But on to more serious matters. What you call "impassivity" I call "fatalism". Any attempt to ignore the fatalism in the African mentality (of whatever skin color) is to ignore reality. Emotion has nothing to do with it -- and clearly, you didn't attend too many Black funerals to see this "impassivity".

Don't get me started on the good Cardinal's suggestion that Africa teaches you how to pray. It doesn't.

What it teaches you is that charity, no matter how deep, how well-intentioned and how well-funded, will never solve the ills of Africa: it won't even alleviate those ills.

Everyone is entitled to preach nostrums like "moral imperative" or "Christian duty". They will fail, however, just like everything else in Africa has failed.

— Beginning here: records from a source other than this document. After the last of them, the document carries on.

/-! `Dev.onColl` -/

@[simp] theorem Dev.onColl_regs (d : Dev) (q : Fin 4) (f : Coll → Coll) : (d.onColl q f).regs = d.regs := rfl
@[simp] theorem Dev.onColl_staging (d : Dev) (q : Fin 4) (f : Coll → Coll) : (d.onColl q f).staging = d.staging := rfl
@[simp] theorem Dev.onColl_latches (d : Dev) (q : Fin 4) (f : Coll → Coll) : (d.onColl q f).latches = d.latches := rfl
@[simp] theorem Dev.onColl_spiHeld (d : Dev) (q : Fin 4) (f : Coll → Coll) : (d.onColl q f).spiHeld = d.spiHeld := rfl
@[simp] theorem Dev.onColl_boot (d : Dev) (q : Fin 4) (f : Coll → Coll) : (d.onColl q f).boot = d.boot := rfl
@[simp] theorem Dev.onColl_clk (d : Dev) (q : Fin 4) (f : Coll → Coll) : (d.onColl q f).clk = d.clk := rfl
@[simp] theorem Dev.onColl_quads (d : Dev) (q : Fin 4) (f : Coll → Coll) : (d.onColl q f).quads = d.quads := rfl
@[simp] theorem Dev.onColl_alm (d : Dev) (q : Fin 4) (f : Coll → Coll) : (d.onColl q f).alm = d.alm := rfl
@[simp] theorem Dev.onColl_oldAlm (d : Dev) (q : Fin 4) (f : Coll → Coll) : (d.onColl q f).oldAlm = d.oldAlm := rfl
@[simp] theorem Dev.onColl_almValid (d : Dev) (q : Fin 4) (f : Coll → Coll) : (d.onColl q f).almValid = d.almValid := rfl
@[simp] theorem Dev.onColl_stage (d : Dev) (q : Fin 4) (f : Coll → Coll) : (d.onColl q f).stage = d.stage := rfl
@[simp] theorem Dev.onColl_apply (d : Dev) (q : Fin 4) (f : Coll → Coll) : (d.onColl q f).apply = d.apply := rfl
@[simp] theorem Dev.onColl_logs (d : Dev) (q : Fin 4) (f : Coll → Coll) : (d.onColl q f).logs = d.logs := rfl
@[simp] theorem Dev.onColl_queues (d : Dev) (q : Fin 4) (f : Coll → Coll) : (d.onColl q f).queues = d.queues := rfl
@[simp] theorem Dev.onColl_handed (d : Dev) (q : Fin 4) (f : Coll → Coll) : (d.onColl q f).handed = d.handed := rfl
@[simp] theorem Dev.onColl_marks (d : Dev) (q : Fin 4) (f : Coll → Coll) : (d.onColl q f).marks = d.marks := rfl
@[simp] theorem Dev.onColl_pool (d : Dev) (q : Fin 4) (f : Coll → Coll) : (d.onColl q f).pool = d.pool := rfl
@[simp] theorem Dev.onColl_incarn (d : Dev) (q : Fin 4) (f : Coll → Coll) : (d.onColl q f).incarn = d.incarn := rfl
@[simp] theorem Dev.onColl_lanes (d : Dev) (q : Fin 4) (f : Coll → Coll) : (d.onColl q f).lanes = d.lanes := rfl
@[simp] theorem Dev.onColl_ports (d : Dev) (q : Fin 4) (f : Coll → Coll) : (d.onColl q f).ports = d.ports := rfl
@[simp] theorem Dev.onColl_queuings (d : Dev) (q : Fin 4) (f : Coll → Coll) : (d.onColl q f).queuings = d.queuings := rfl
@[simp] theorem Dev.onColl_rests (d : Dev) (q : Fin 4) (f : Coll → Coll) : (d.onColl q f).rests = d.rests := rfl
@[simp] theorem Dev.onColl_shut (d : Dev) (q : Fin 4) (f : Coll → Coll) : (d.onColl q f).shut = d.shut := rfl
@[simp] theorem Dev.onColl_xports (d : Dev) (q : Fin 4) (f : Coll → Coll) : (d.onColl q f).xports = d.xports := rfl
@[simp] theorem Dev.onColl_cards (d : Dev) (q : Fin 4) (f : Coll → Coll) : (d.onColl q f).cards = d.cards := rfl
@[simp] theorem Dev.onColl_red (d : Dev) (q : Fin 4) (f : Coll → Coll) : (d.onColl q f).red = d.red := rfl
@[simp] theorem Dev.onColl_colls (d : Dev) (q : Fin 4) (f : Coll → Coll) : (d.onColl q f).colls = d.colls.set q (f d.colls[q]) := rfl
@[simp] theorem Dev.onColl_collMasks (d : Dev) (q : Fin 4) (f : Coll → Coll) : (d.onColl q f).collMasks = d.collMasks := rfl
@[simp] theorem Dev.onColl_collStarts (d : Dev) (q : Fin 4) (f : Coll → Coll) : (d.onColl q f).collStarts = d.collStarts := rfl
@[simp] theorem Dev.onColl_axes (d : Dev) (q : Fin 4) (f : Coll → Coll) : (d.onColl q f).axes = d.axes := rfl
@[simp] theorem Dev.onColl_sched (d : Dev) (q : Fin 4) (f : Coll → Coll) : (d.onColl q f).sched = d.sched := rfl
@[simp] theorem Dev.onColl_schedRun (d : Dev) (q : Fin 4) (f : Coll → Coll) : (d.onColl q f).schedRun = d.schedRun := rfl
@[simp] theorem Dev.onColl_chronos (d : Dev) (q : Fin 4) (f : Coll → Coll) : (d.onColl q f).chronos = d.chronos := rfl
@[simp] theorem Dev.onColl_outs (d : Dev) (q : Fin 4) (f : Coll → Coll) : (d.onColl q f).outs = d.outs := rfl
@[simp] theorem Dev.onColl_cmps (d : Dev) (q : Fin 4) (f : Coll → Coll) : (d.onColl q f).cmps = d.cmps := rfl
@[simp] theorem Dev.onColl_tripCfgWritten (d : Dev) (q : Fin 4) (f : Coll → Coll) : (d.onColl q f).tripCfgWritten = d.tripCfgWritten := rfl
@[simp] theorem Dev.onColl_fired (d : Dev) (q : Fin 4) (f : Coll → Coll) : (d.onColl q f).fired = d.fired := rfl
@[simp] theorem Dev.onColl_worked (d : Dev) (q : Fin 4) (f : Coll → Coll) : (d.onColl q f).worked = d.worked := rfl
@[simp] theorem Dev.onColl_caps (d : Dev) (q : Fin 4) (f : Coll → Coll) : (d.onColl q f).caps = d.caps := rfl
@[simp] theorem Dev.onColl_tripJobs (d : Dev) (q : Fin 4) (f : Coll → Coll) : (d.onColl q f).tripJobs = d.tripJobs := rfl
@[simp] theorem Dev.onColl_tripOut (d : Dev) (q : Fin 4) (f : Coll → Coll) : (d.onColl q f).tripOut = d.tripOut := rfl
@[simp] theorem Dev.onColl_link (d : Dev) (q : Fin 4) (f : Coll → Coll) : (d.onColl q f).link = d.link := rfl
@[simp] theorem Dev.onColl_vault (d : Dev) (q : Fin 4) (f : Coll → Coll) : (d.onColl q f).vault = d.vault := rfl
@[simp] theorem Dev.onColl_outputs (d : Dev) (q : Fin 4) (f : Coll → Coll) : (d.onColl q f).outputs = d.outputs := rfl
@[simp] theorem Dev.onColl_events (d : Dev) (q : Fin 4) (f : Coll → Coll) : (d.onColl q f).events = d.events := rfl
@[simp] theorem Dev.onColl_free (d : Dev) (q : Fin 4) (f : Coll → Coll) : (d.onColl q f).free = d.free := rfl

I admire Christians in their altruism -- but sometimes that altruism is just folly, and the sooner everyone realizes that about Africa, the better we'll all be for it.

Oh, and for the record, I helped build a school for Black kids in 1973, and it was burned to the ground in 1976. I was jailed and tried for protesting and fighting against apartheid in 1972 -- my phone was tapped for years afterwards, and I only managed to get a passport (in 1982!) after lobbying by friends.

I left there, finally, because I saw no hope for the future; and Mrs. Paton just provided the eloquent proof of that hopelessness.

Remember: Mandela's (and now Mbeki's) South Africa is a shining beacon of civilization in sub-Saharan Africa -- where you're lucky if you were mugged and / or raped, and escaped with your life. And if that South Africa is a shining beacon, consider Nigeria, Somalia or the Congo.

So, LadyDoc, your worldly European viewpoint about Africa and its peoples doesn't impress me -- talk is cheap. I was born there, and I lived there; you were just a visitor.